Siglecs come under the group of immunoglobulin-type (I-type) lectins present mainly on haemotopoetic cell lineages with a vast structural diversity in recognition of their ligands. Fourteen human and nine murine siglecs have been reported so far [6]. Siglec-3/CD33 group is the major group of siglecs with a high degree of interspecies sequence homology. Most of the siglecs contain immunoreceptor tyrosine-based inhibitory motif (ITIM) in the cytoplasmic domain. One of the exceptions is siglec-1 (CD169/sialoadhesin), which has an extended extracellular structure with no ITIM bearing motif in cytosolic region [7]. ITIM motif gets activated upon ligand binding to the siglec and recruits SH2-domain containing protein tyrosine phosphatase 1/2 (SHP-1/2) to carry out various signaling pathways [8].

We have previously reported the presence of sialoglycans, especially 9-O-acetylated form of Sias both on promastigote and amastigote of Leishmania donovani [916]. Although the function of 9-O-acetylated Sias in entry and virulence of parasite was reported earlier, no systemic investigation on the role of sialic acids on dampening of host innate immune response by modulation of signaling pathways has been addressed properly.

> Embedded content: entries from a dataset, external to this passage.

theorem test_meets_pg_dissolve_bad : MbxMeets (fun t c => .plateGroupDissolve t c) fun c _ => mbByte c 0 ≤ 63 ∧ mbByte c 1 = 0 ∧ 1 ≤ mbByte c 2 ∧ mbByte c 2 ≤ 64 ∧ c.input.length = 4 + 2 * mbByte c 2 ∧ ((((List.range (mbByte c 2)).map fun k => mbLe c (4 + 2 * k) 2).any fun w => 1024 ≤ w) = true ∨ hasRepeat (((List.range (mbByte c 2)).map fun k => mbLe c (4 + 2 * k) 2).map fun w => (w % 64, w / 64 % 16)) = true) :=
  ⟨⟨64, 0, 7, ([0, 0, 1, 0] ++ leBytes 2 1024), false⟩, up, _, _, rfl, by decide +kernel, by decide +kernel⟩

theorem test_meets_pl_query8 : MbxMeets (fun t c => .plateQuery t c) fun _ _ => True :=
  ⟨⟨64, 0, 7, [0], false⟩, open0, _, _, rfl, by decide +kernel, by decide +kernel⟩

theorem test_meets_ic_full : ∃ s : State, s.anySlot = none :=
  ⟨{ up with mer := { Mer.reset with slots := (List.range 16).map fun k => (k, ⟨3, 0, true, .armed, 0, 0, 0, .register, none, none⟩) } }, by decide +kernel⟩

theorem test_meets_ic_armed : ∃ (s : State) (mb kind scope param inst k : Nat) (u : State), s.anySlot = some k ∧
      (s.onSlot k fun _ => ⟨kind, scope, false, .idle, 0, param, s.instTime kind scope inst, .mailbox mb, none, none⟩).armSlot k (leadNs scope) = (none, u) :=
  ⟨up, 64, 3, 0, 0, 20000, 0, _, by decide +kernel, rfl⟩

theorem test_meets_ic_refused : ∃ (s : State) (mb kind scope param inst k st : Nat) (u : State), s.anySlot = some k ∧
      (s.onSlot k fun _ => ⟨kind, scope, false, .idle, 0, param, s.instTime kind scope inst, .mailbox mb, none, none⟩).armSlot k (leadNs scope) = (some st, u) :=
  ⟨up, 64, 3, 0, 0, 5, 0, 4, _, by decide +kernel, rfl⟩

theorem test_meets_i_snapshot : MbxMeets (fun t c => .snapshot t c) fun c _ => mbByte c 0 ≤ 1 ∧ mbByte c 1 ≤ 1 :=
  ⟨⟨64, 0, 7, (zeros 16), false⟩, up, _, _, rfl, by decide +kernel, by decide +kernel⟩

theorem test_meets_i_epochlen : MbxMeets (fun t c => .epochLen t c) fun c s => 10 ≤ mbLe c 0 4 ∧ mbLe c 0 4 ≤ 10000 ∧ mbByte c 4 ≤ 2 ∧ s.scopeOk 1 (mbByte c 4) (mbLe c 0 4) = true :=
  ⟨⟨64, 0, 7, (leBytes 4 100 ++ zeros 12), false⟩, up, _, _, rfl, by decide +kernel, by decide +kernel⟩

theorem test_meets_i_epochlen_bad : MbxMeets (fun t c => .epochLen t c) fun c _ => mbLe c 0 4 < 10 ∨ 10000 < mbLe c 0 4 :=
  ⟨⟨64, 0, 7, (zeros 16), false⟩, up, _, _, rfl, by decide +kernel, by decide +kernel⟩

theorem test_meets_i_expose : MbxMeets (fun t c => .plateExpose t c) fun c s => mbByte c 1 = 0 ∧ mbByte c 0 ≤ 63 ∧ (64 ≤ c.mb.val ∨ mbByte c 0 = c.mb.val) ∧ mbByte c 2 ≤ 7
        ∧ ((s.plateParts (mbByte c 0 % 64 + 64 * mbByte c 2)).any fun p => (s.part p).st == .free || (s.part p).live.any fun y => y.1 == mbByte c 2) = false :=
  ⟨⟨64, 0, 7, (zeros 16), false⟩, open0, _, _, rfl, by decide +kernel, by decide +kernel⟩

theorem test_meets_i_expose_group : MbxMeets (fun t c => .plateExpose t c) fun c s => 64 ≤ c.mb.val ∧ mbByte c 1 = 1 ∧ mbByte c 0 ≤ 63 ∧ mbByte c 2 ≤ 7 ∧ (Tbl.find s.groups (mbByte c 0)).isSome = true ∧ s.mer.domOk = true
        ∧ ((s.plateParts (mbByte c 0 % 64 + 64 * mbByte c 2 + 512)).any fun p => (s.part p).st == .free || (s.part p).live.any fun y => y.1 == mbByte c 2) = false :=
  ⟨⟨64, 0, 7, ([0, 1] ++ zeros 14), false⟩, { open0 with groups := [(0, [(0, 0)])], mer := { Mer.reset with domOk := true } }, _, _, rfl, by decide +kernel, by decide +kernel⟩

theorem test_meets_i_rolemove : MbxMeets (fun t c => .roleMove t c) fun c s => s.twin.st = .paired ∧ bitN s.twin.roles.toNat (mbByte c 0) = true ∧ Tbl.find s.twin.moves (mbByte c 0) = none
        ∧ ((List.range 16).any fun k => (s.slot k).arm && !(s.slot k).ended && (s.slot k).kind == 7 && (s.slot k).param % 64 == mbByte c 0) = false :=
  ⟨⟨64, 0, 7, (zeros 16), false⟩, { open0 with twin := { Twin.reset with st := .paired, roles := 1 } }, _, _, rfl, by decide +kernel, by decide +kernel⟩

theorem test_meets_i_rolemove_no : MbxMeets (fun t c => .roleMove t c) fun c s => s.twin.st ≠ .paired ∨ bitN s.twin.roles.toNat (mbByte c 0) = false ∨ (Tbl.find s.twin.moves (mbByte c 0)).isSome = true
        ∨ ((List.range 16).any fun k => (s.slot k).arm && !(s.slot k).ended && (s.slot k).kind == 7 && (s.slot k).param % 64 == mbByte c 0) = true :=
  ⟨⟨64, 0, 7, (zeros 16), false⟩, open0, _, _, rfl, by decide +kernel, by decide +kernel⟩

theorem test_meets_i_expose_no : MbxMeets (fun t c => .plateExpose t c) fun c s => (64 ≤ c.mb.val ∨ (mbByte c 1 = 0 ∧ mbByte c 0 = c.mb.val)) ∧ mbByte c 1 ≤ 1 ∧ mbByte c 0 ≤ 63 ∧ mbByte c 2 ≤ 7
        ∧ ((mbByte c 1 = 1 ∧ ((Tbl.find s.groups (mbByte c 0)).isNone = true ∨ s.mer.domOk = false))
            ∨ ((s.plateParts (mbByte c 0 % 64 + 64 * mbByte c 2 + 512 * b2n (mbByte c 1 % 2 == 1))).any fun p => (s.part p).st == .free || (s.part p).live.any fun y => y.1 == mbByte c 2) = true) :=
  ⟨⟨64, 0, 7, (zeros 16), false⟩, up, _, _, rfl, by decide +kernel, by decide +kernel⟩

theorem test_meets_i_snapshot_bad : MbxMeets (fun t c => .snapshot t c) fun c _ => 1 < mbByte c 0 :=
  ⟨⟨64, 0, 7, (2 :: zeros 15), false⟩, up, _, _, rfl, by decide +kernel, by decide +kernel⟩

theorem test_meets_i_epochlen_scope : MbxMeets (fun t c => .epochLen t c) fun c s => 10 ≤ mbLe c 0 4 ∧ mbLe c 0 4 ≤ 10000 ∧ (2 < mbByte c 4 ∨ s.scopeOk 1 (mbByte c 4) (mbLe c 0 4) = false) :=
  ⟨⟨64, 0, 7, (leBytes 4 100 ++ [3] ++ zeros 11), false⟩, up, _, _, rfl, by decide +kernel, by decide +kernel⟩

theorem test_meets_i_cancel : MbxMeets (fun t c => .instantCancel t c) fun c _ => mbByte c 0 ≤ 15 :=
  ⟨⟨64, 0, 7, [0], false⟩, up, _, _, rfl, by decide +kernel, by decide +kernel⟩

theorem test_meets_i_list : MbxMeets (fun t c => .instantList t c) fun _ _ => True :=
  ⟨⟨64, 0, 7, [], false⟩, up, _, _, rfl, by decide +kernel, by decide +kernel⟩

theorem test_meets_b_barrier : MbxMeets (fun t c => .barrier t c) fun c s => 1 ≤ mbByte c 1 ∧ mbByte c 1 ≤ 3 ∧ mbByte c 2 ≤ 1 ∧ (mbByte c 2 = 0 → mbLe c 8 8 = 0) ∧ (mbByte c 1 = 3 → s.mer.member = true ∧ s.mer.domOk = true) ∧ (mbByte c 1 ≠ 3 → mbByte c 2 = 0) :=
  ⟨⟨64, 0, 7, ([0, 1] ++ zeros 14), false⟩, open0, _, _, rfl, by decide +kernel, by decide +kernel⟩

theorem test_meets_b_barrier_no : MbxMeets (fun t c => .barrier t c) fun c s => 1 ≤ mbByte c 1 ∧ mbByte c 1 ≤ 3 ∧ mbByte c 2 ≤ 1 ∧ (mbByte c 2 = 0 → mbLe c 8 8 = 0) ∧ ((mbByte c 1 = 3 ∧ (s.mer.member && s.mer.domOk) = false) ∨ (mbByte c 1 ≠ 3 ∧ mbByte c 2 = 1)) :=
  ⟨⟨64, 0, 7, ([0, 3] ++ zeros 14), false⟩, open0, _, _, rfl, by decide +kernel, by decide +kernel⟩

theorem test_meets_b_barrier_scope : MbxMeets (fun t c => .barrier t c) fun c _ => mbByte c 1 = 0 ∨ 3 < mbByte c 1 :=
  ⟨⟨64, 0, 7, (zeros 16), false⟩, open0, _, _, rfl, by decide +kernel, by decide +kernel⟩

theorem test_meets_b_barrier_flags : MbxMeets (fun t c => .barrier t c) fun c _ => 1 ≤ mbByte c 1 ∧ mbByte c 1 ≤ 3 ∧ 1 < mbByte c 2 :=
  ⟨⟨64, 0, 7, ([0, 1, 2] ++ zeros 13), false⟩, open0, _, _, rfl, by decide +kernel, by decide +kernel⟩

theorem test_meets_b_barrier_inst : MbxMeets (fun t c => .barrier t c) fun c _ => 1 ≤ mbByte c 1 ∧ mbByte c 1 ≤ 3 ∧ mbByte c 2 = 0 ∧ mbLe c 8 8 ≠ 0 :=
  ⟨⟨64, 0, 7, ([0, 1] ++ zeros 6 ++ leBytes 8 5), false⟩, open0, _, _, rfl, by decide +kernel, by decide +kernel⟩

theorem test_meets_b_list : MbxMeets (fun t c => .barrierList t c) fun _ _ => True :=
  ⟨⟨64, 0, 7, [], false⟩, up, _, _, rfl, by decide +kernel, by decide +kernel⟩

theorem test_meets_tw_status : MbxMeets (fun t c => .twinStatus t c) fun _ _ => True :=
  ⟨⟨64, 0, 7, [], false⟩, up, _, _, rfl, by decide +kernel, by decide +kernel⟩

theorem test_meets_tw_drill : MbxMeets (fun t c => .twinDrill t c) fun _ s => s.twin.st = .paired ∧ ((List.range 16).any fun k => (s.slot k).arm && !(s.slot k).ended && (s.slot k).kind == 7) = false :=
  ⟨⟨64, 0, 7, [], false⟩, { up with twin := { Twin.reset with st := .paired } }, _, _, rfl, by decide +kernel, by decide +kernel⟩

theorem test_meets_tw_drill_no : MbxMeets (fun t c => .twinDrill t c) fun _ s => s.twin.st ≠ .paired ∨ ((List.range 16).any fun k => (s.slot k).arm && !(s.slot k).ended && (s.slot k).kind == 7) = true :=
  ⟨⟨64, 0, 7, [], false⟩, up, _, _, rfl, by decide +kernel, by decide +kernel⟩

theorem test_meets_tw_restart : MbxMeets (fun t c => .blockRestart t c) fun _ s => s.twin.st = .abdicated ∨ s.twin.abdParts ≠ 0 ∨ s.pwr.readyOff = true :=
  ⟨⟨64, 0, 7, [], false⟩, { up with twin := { Twin.reset with st := .abdicated } }, _, _, rfl, by decide +kernel, by decide +kernel⟩

theorem test_meets_tw_restart_no : MbxMeets (fun t c => .blockRestart t c) fun _ s => s.twin.st ≠ .abdicated ∧ s.twin.abdParts = 0 ∧ s.pwr.readyOff = false :=
  ⟨⟨64, 0, 7, [], false⟩, up, _, _, rfl, by decide +kernel, by decide +kernel⟩

theorem test_meets_c_query : MbxMeets (fun t c => .capQuery t c) fun c _ => mbByte c 0 ≤ 31 :=
  ⟨⟨64, 0, 7, [0], false⟩, up, _, _, rfl, by decide +kernel, by decide +kernel⟩

theorem test_meets_c_add : ∃ (size pair : Nat), MbxMeets (fun t c => .capAdd t c size pair) fun c s => mbByte c 0 ≤ 31 ∧ mbByte c 1 ≤ 1 ∧ mbByte c 2 = 0 ∧ (s.mp (mbByte c 0)).present = false ∧ size ≠ 0 :=
  ⟨100, 0, ⟨64, 0, 7, (zeros 16), false⟩, up, _, _, rfl, by decide +kernel, by decide +kernel⟩

theorem test_meets_c_add_map : ∃ (size pair : Nat), MbxMeets (fun t c => .capAdd t c size pair) fun c s => mbByte c 0 ≤ 31 ∧ mbByte c 1 ≤ 1 ∧ mbByte c 2 = 1 ∧ (s.mp (mbByte c 0)).present = false ∧ size ≠ 0 ∧ s.mapPair = none ∧ (s.mp (mbByte c 0 ^^^ 1)).present = false ∧ pair ≠ 0 :=
  ⟨100, 100, ⟨64, 0, 7, ([0, 0, 1] ++ zeros 13), false⟩, up, _, _, rfl, by decide +kernel, by decide +kernel⟩

theorem test_meets_c_add_no : ∃ (size pair : Nat), MbxMeets (fun t c => .capAdd t c size pair) fun c s => mbByte c 0 ≤ 31 ∧ mbByte c 1 ≤ 1 ∧ mbByte c 2 ≤ 1 ∧ ((s.mp (mbByte c 0)).present = true ∨ size = 0 ∨ (mbByte c 2 = 1 ∧ (s.mapPair.isSome = true ∨ (s.mp (mbByte c 0 ^^^ 1)).present = true ∨ pair = 0))) :=
  ⟨100, 0, ⟨64, 0, 7, (zeros 16), false⟩, { up with mports := [(0, { MPort.init with present := true })] }, _, _, rfl, by decide +kernel, by decide +kernel⟩

theorem test_meets_c_remove : MbxMeets (fun t c => .capRemove t c) fun c s => mbByte c 0 ≤ 31 ∧ (s.mp (mbByte c 0)).mapPort = false ∧ (s.mp (mbByte c 0)).draining = false ∧ (s.mp (mbByte c 0)).present = true
        ∧ 101 * (s.mp (mbByte c 0)).countSt 1 ≤ 100 * sumOf s.freeHere (below 32 fun k => k != mbByte c 0 && (s.mp k).open') :=
  ⟨⟨64, 0, 7, [0], false⟩, { up with mports := [(0, { MPort.init with present := true, mapPort := false })] }, _, _, rfl, by decide +kernel, by decide +kernel⟩

theorem test_meets_c_remove_room : MbxMeets (fun t c => .capRemove t c) fun c s => mbByte c 0 ≤ 31 ∧ (s.mp (mbByte c 0)).mapPort = false ∧ (s.mp (mbByte c 0)).draining = false ∧ (s.mp (mbByte c 0)).present = true
        ∧ 100 * sumOf s.freeHere (below 32 fun k => k != mbByte c 0 && (s.mp k).open') < 101 * (s.mp (mbByte c 0)).countSt 1 :=
  ⟨⟨64, 0, 7, [0], false⟩, { up with mports := [(0, { MPort.init with present := true, mapPort := false, dataTracts := 4, ledger := [(0, 1)] })] }, _, _, rfl, by decide +kernel, by decide +kernel⟩

theorem test_meets_c_remove_no : MbxMeets (fun t c => .capRemove t c) fun c s => mbByte c 0 ≤ 31 ∧ ((s.mp (mbByte c 0)).mapPort = true ∨ (s.mp (mbByte c 0)).draining = true ∨ (s.mp (mbByte c 0)).present = false) :=
  ⟨⟨64, 0, 7, [0], false⟩, up, _, _, rfl, by decide +kernel, by decide +kernel⟩

theorem test_meets_t_rethaw : MbxMeets (fun t c => .tractRethaw t c) fun c s => mbByte c 0 = 0 ∧ s.frozenFor (mbLe c 4 4) = true :=
  ⟨⟨64, 0, 7, (zeros 8), false⟩, { up with place := { Place.reset with map := [(0, mkEntry 0 2 0 1 5 0 0)], map2 := [(0, mkEntry 0 2 0 1 5 0 0)] }, mports := [(2, { MPort.init with present := true, enable := true, dataTracts := 20, size := 20 })] }, _, _, rfl, by decide +kernel, by decide +kernel⟩

theorem test_meets_t_rethaw_no : MbxMeets (fun t c => .tractRethaw t c) fun c s => mbByte c 0 = 0 ∧ s.frozenFor (mbLe c 4 4) = false :=
  ⟨⟨64, 0, 7, (zeros 8), false⟩, up, _, _, rfl, by decide +kernel, by decide +kernel⟩

theorem test_meets_t_rebuild : MbxMeets (fun t c => .tractRebuild t c) fun c s => mbByte c 0 = 1 ∧ s.frozenFor (mbLe c 4 4) = true ∧ s.tierFree ((s.mapEntry (mbLe c 4 4)).any fun e => meOk (mbLe c 4 4) e && (s.mp (mePort e)).fast) ≠ 0 :=
  ⟨⟨64, 0, 7, ([1] ++ zeros 7), false⟩, { up with place := { Place.reset with map := [(0, mkEntry 0 2 0 1 5 0 0)], map2 := [(0, mkEntry 0 2 0 1 5 0 0)] }, mports := [(2, { MPort.init with present := true, enable := true, dataTracts := 20, size := 20 })] }, _, _, rfl, by decide +kernel, by decide +kernel⟩

theorem test_meets_t_rebuild_room : MbxMeets (fun t c => .tractRebuild t c) fun c s => mbByte c 0 = 1 ∧ s.frozenFor (mbLe c 4 4) = true ∧ s.tierFree ((s.mapEntry (mbLe c 4 4)).any fun e => meOk (mbLe c 4 4) e && (s.mp (mePort e)).fast) = 0 :=
  ⟨⟨64, 0, 7, ([1] ++ zeros 7), false⟩, { up with place := { Place.reset with map := [(0, mkEntry 0 2 0 1 5 0 0)], map2 := [(0, mkEntry 0 2 0 1 5 0 0)] } }, _, _, rfl, by decide +kernel, by decide +kernel⟩

theorem test_meets_t_rebuild_no : MbxMeets (fun t c => .tractRebuild t c) fun c s => mbByte c 0 = 1 ∧ s.frozenFor (mbLe c 4 4) = false :=
  ⟨⟨64, 0, 7, ([1] ++ zeros 7), false⟩, up, _, _, rfl, by decide +kernel, by decide +kernel⟩

theorem test_meets_d_refresh : MbxMeets (fun t c => .dirRefresh t c) fun _ s => s.place.refresh = false :=
  ⟨⟨64, 0, 7, [], false⟩, up, _, _, rfl, by decide +kernel, by decide +kernel⟩

theorem test_meets_d_refresh_on : MbxMeets (fun t c => .dirRefresh t c) fun _ s => s.place.refresh = true :=
  ⟨⟨64, 0, 7, [], false⟩, { up with place := { Place.reset with refresh := true } }, _, _, rfl, by decide +kernel, by decide +kernel⟩

theorem test_meets_s_shutdown : MbxMeets (fun t c => .shutdown t c) fun _ s => s.pwr.stopping = false ∧ s.pwr.readyOff = false :=
  ⟨⟨64, 0, 7, [], false⟩, up, _, _, rfl, by decide +kernel, by decide +kernel⟩

theorem test_meets_s_shutdown_on : MbxMeets (fun t c => .shutdown t c) fun _ s => s.pwr.stopping = true ∨ s.pwr.readyOff = true :=
  ⟨⟨64, 0, 7, [], false⟩, { up with pwr := { up.pwr with readyOff := true } }, _, _, rfl, by decide +kernel, by decide +kernel⟩

theorem test_meets_f_alm : MbxMeets (fun t c => .almRead t c) fun c _ => 1 ≤ mbByte c 4 ∧ mbByte c 4 ≤ 126 ∧ mbByte c 5 = 0 :=
  ⟨⟨64, 0, 7, ([255, 255, 255, 255, 3, 0]), false⟩, { up with win := { Win.reset with recs := [{ (default : AlmRec) with recno := 7 }] } }, _, _, rfl, by decide +kernel, by decide +kernel⟩

theorem test_meets_f_alm_ack : ∃ (r : AlmRec), MbxMeets (fun t c => .almRead t c) fun c s => 1 ≤ mbByte c 4 ∧ mbByte c 4 ≤ 126 ∧ mbByte c 5 = 1 ∧ ((s.win.recs.filter fun r => mbLe c 0 4 == 0xFFFFFFFF || r.recno == mbLe c 0 4 || later32 r.recno (mbLe c 0 4)).take (mbByte c 4)).getLast? = some r :=
  ⟨{ (default : AlmRec) with recno := 7 }, ⟨64, 0, 7, ([255, 255, 255, 255, 3, 1]), false⟩, { up with win := { Win.reset with recs := [{ (default : AlmRec) with recno := 7 }] } }, _, _, rfl, by decide +kernel, by decide +kernel⟩

theorem test_meets_f_alm_ack_none : MbxMeets (fun t c => .almRead t c) fun c s => 1 ≤ mbByte c 4 ∧ mbByte c 4 ≤ 126 ∧ mbByte c 5 = 1 ∧ ((s.win.recs.filter fun r => mbLe c 0 4 == 0xFFFFFFFF || r.recno == mbLe c 0 4 || later32 r.recno (mbLe c 0 4)).take (mbByte c 4)).getLast? = none :=
  ⟨⟨64, 0, 7, ([255, 255, 255, 255, 3, 1]), false⟩, up, _, _, rfl, by decide +kernel, by decide +kernel⟩
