-- ==== Sys2Proof/Syntax.lean ====
section
/-! DEFINITION. The instructions and steps of the KM-1: one constructor for each row of the opcode table. A
constructor of an encoded word carries the word's fields, the switch marker S (R238) first; a constructor of a step
that has no encoding (host writes, mailbox commands, the device's own events) carries what names the step. -/
namespace Sys2Proof

/-- A memory scope (R88). -/
inductive Scope where
  | group | core | cluster | die | device | system
  deriving DecidableEq, Repr

/-- The type code shared by conversions, compares and reductions (R247). -/
inductive TyCode where
  | s8 | s16 | s32 | s64 | n8 | n16 | n32 | n64 | f32 | f16 | bf16 | b32
  deriving DecidableEq, Repr

/-- A comparison of `cmp` (R248). -/
inductive CmpCond where
  | eq | ne | lt | le | gt | ge | uno | ord
  deriving DecidableEq, Repr

/-- The element type of a floating-point word (R246, R247). -/
inductive FTy where
  | f32 | h2 | b2
  deriving DecidableEq, Repr

/-- The packed pair of `pk2` and `upk` (R247). -/
inductive Pair where
  | h2 | b2
  deriving DecidableEq, Repr

/-- The access type of `ld` (R252). -/
inductive LdTy where
  | n8 | s8 | n16 | s16 | b32 | b64 | b128
  deriving DecidableEq, Repr

/-- The access type of `st` (R252). -/
inductive StTy where
  | b8 | b16 | b32 | b64 | b128
  deriving DecidableEq, Repr

/-- The operation of an atomic (R253). -/
inductive AtomOp where
  | add | and | or | xor | minS | maxS | swap | cas
  deriving DecidableEq, Repr

/-- The part of a tile that `tld` and `tst` move (R256). -/
inductive Part where
  | data | scale | both
  deriving DecidableEq, Repr

/-- The summation shape of `mma` (R150). -/
inductive Shape where
  | lin | chunk | tree | exact
  deriving DecidableEq, Repr

/-- The bit operation of `mmb` (R153). -/
inductive MmbOp where
  | xor | and
  deriving DecidableEq, Repr

/-- The direction of `acvt` (R353). -/
inductive AcvtDir where
  | s32ToF32 | f32ToS32
  deriving DecidableEq, Repr

/-- The layout of `cpy.ten`; code 3 is reserved, and a word with it is no instruction (R257, R264). (DEDUCED: log 25) -/
inductive Lay where
  | none | transpose | reblock | three
  deriving DecidableEq, Repr

/-- The reduction of `cpy.red` (R257). -/
inductive Rop where
  | addS32 | addF32 | addBf16 | maxS32 | minS32 | maxF32 | minF32
  deriving DecidableEq, Repr

/-- The level of `pfch` (R378). -/
inductive PfLevel where
  | cache | port | tier
  deriving DecidableEq, Repr

/-- The cache policy of `cach` (R379). -/
inductive CachePol where
  | normal | stream | keep | bypass
  deriving DecidableEq, Repr

/-- The field of a capability that `kget` reads (R339). -/
inductive CapField where
  | handle | rights | kind | low | len
  deriving DecidableEq, Repr
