-- ==== Sys2Proof/Machine/Ops.lean ====
section
/-! DEFINITION. The shared operations of the machine: access to groups, threads, crews and contexts; the active set
(R8, R29); events (R82); issue of a group's next word (R73, R84, R260 to R262); level-one traps, from the raising of
the trap to its record, the crew halt and the return by `gres` (R198 to R212, R289); level-two faults (R219, R220);
release points (R110, R111); writes at the home of a byte, with the tags they clear and the waiters they wake (R186,
R334); and the outbound log (R233). -/
namespace Sys2Proof.Machine

/-- No group: a reference that no core and slot have. -/
def noGroup : Nat := 2 ^ 20

/-- A DWord from a number, cut to 64 bits. -/
def dw (n : Nat) : DWord := BitVec.ofNat 64 n

/-- Nothing of a crew is copied to save frames. -/
def Parts.none : Parts := ⟨false, false, false, [], [], []⟩

/-! ### Lookup and update -/

def State.group? (s : State) (g : Nat) : Option Group := tget s.groups g
def State.modGroup (s : State) (g : Nat) (f : Group → Group) : State := { s with groups := tmod s.groups g f }
def State.thread? (s : State) (t : Nat) : Option Thread := tget s.threads t
def State.modThread (s : State) (t : Nat) (f : Thread → Thread) : State := { s with threads := tmod s.threads t f }
def State.crew? (s : State) (c : Nat) : Option Crew := tget s.crews c
def State.modCrew (s : State) (c : Nat) (f : Crew → Crew) : State := { s with crews := tmod s.crews c f }
def State.ctx? (s : State) (n : Nat) : Option Context := tget s.ctxs n
def State.modCtx (s : State) (n : Nat) (f : Context → Context) : State := { s with ctxs := tmod s.ctxs n f }
def State.launch? (s : State) (n : Nat) : Option Launch := tget s.launches n
def State.modLaunch (s : State) (n : Nat) (f : Launch → Launch) : State := { s with launches := tmod s.launches n f }
def State.modOp (s : State) (n : Nat) (f : Op → Op) : State := { s with ops := tmod s.ops n f }
def State.modAcc (s : State) (n : Nat) (f : Access → Access) : State := { s with accs := tmod s.accs n f }
def State.modCmd (s : State) (n : Nat) (f : Copy → Copy) : State := { s with cmds := tmod s.cmds n f }

/-- The thread of a context on a core (R193). -/
def State.threadOf (s : State) (core ctx : Nat) : Option Nat :=
  (s.threads.find? fun (t, th) => threadCore t == core && th.ctx == ctx).map (·.1)

/-- Word i of a launch's record (R60). -/
def Launch.word (l : Launch) (i : Nat) : Nat := ((l.record[i]?).getD 0).toNat

/-- Fields of a launch record (R60). -/
def Launch.ltag (l : Launch) : Nat := fld (l.word 0) 31 0
def Launch.kernel (l : Launch) : Nat := fld (l.word 0) 39 32
def Launch.codeid (l : Launch) : Nat := fld (l.word 1) 63 32
def Launch.fminit (l : Launch) : BitVec 16 := BitVec.ofNat 16 (fld (l.word 2) 47 32)
def Launch.nlev (l : Launch) : Nat := fld (l.word 2) 19 16
def Launch.width (l : Launch) : Nat := 32 * 2 ^ fld (l.word 2) 10 8
def Launch.determ (l : Launch) : Bool := fld (l.word 2) 1 1 == 1
def Launch.compose (l : Launch) : Bool := fld (l.word 2) 0 0 == 1

/-- Level n's entry: its domain code and its extent (R60). -/
def Launch.level (l : Launch) (n : Nat) : Nat × Nat :=
  let e := if n % 2 = 0 then fld (l.word (3 + n / 2)) 31 0 else fld (l.word (3 + n / 2)) 63 32
  (fld e 31 28, fld e 27 0)
def Launch.extent (l : Launch) (n : Nat) : Nat := (l.level n).2

/-- The kernel a key names in a context (R60, R405). -/
def State.kernelOf (s : State) (ctx codeid kernel : Nat) : Option Kernel :=
  match s.ctx? ctx with
  | none => none
  | some c => match c.objs.find? (·.id == codeid) with
    | none => none
    | some o => o.kernels[kernel]?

Macrophages are the safe house of this parasite. Sialic acids recognizing receptors (siglec-1 and siglec-5) are present in this immune cell. Hence the detailed study of the involvement of these siglecs in binding, phagocytosis, modulation of SHP-1 and downstream signaling pathways during Leishmania infection became worthwhile.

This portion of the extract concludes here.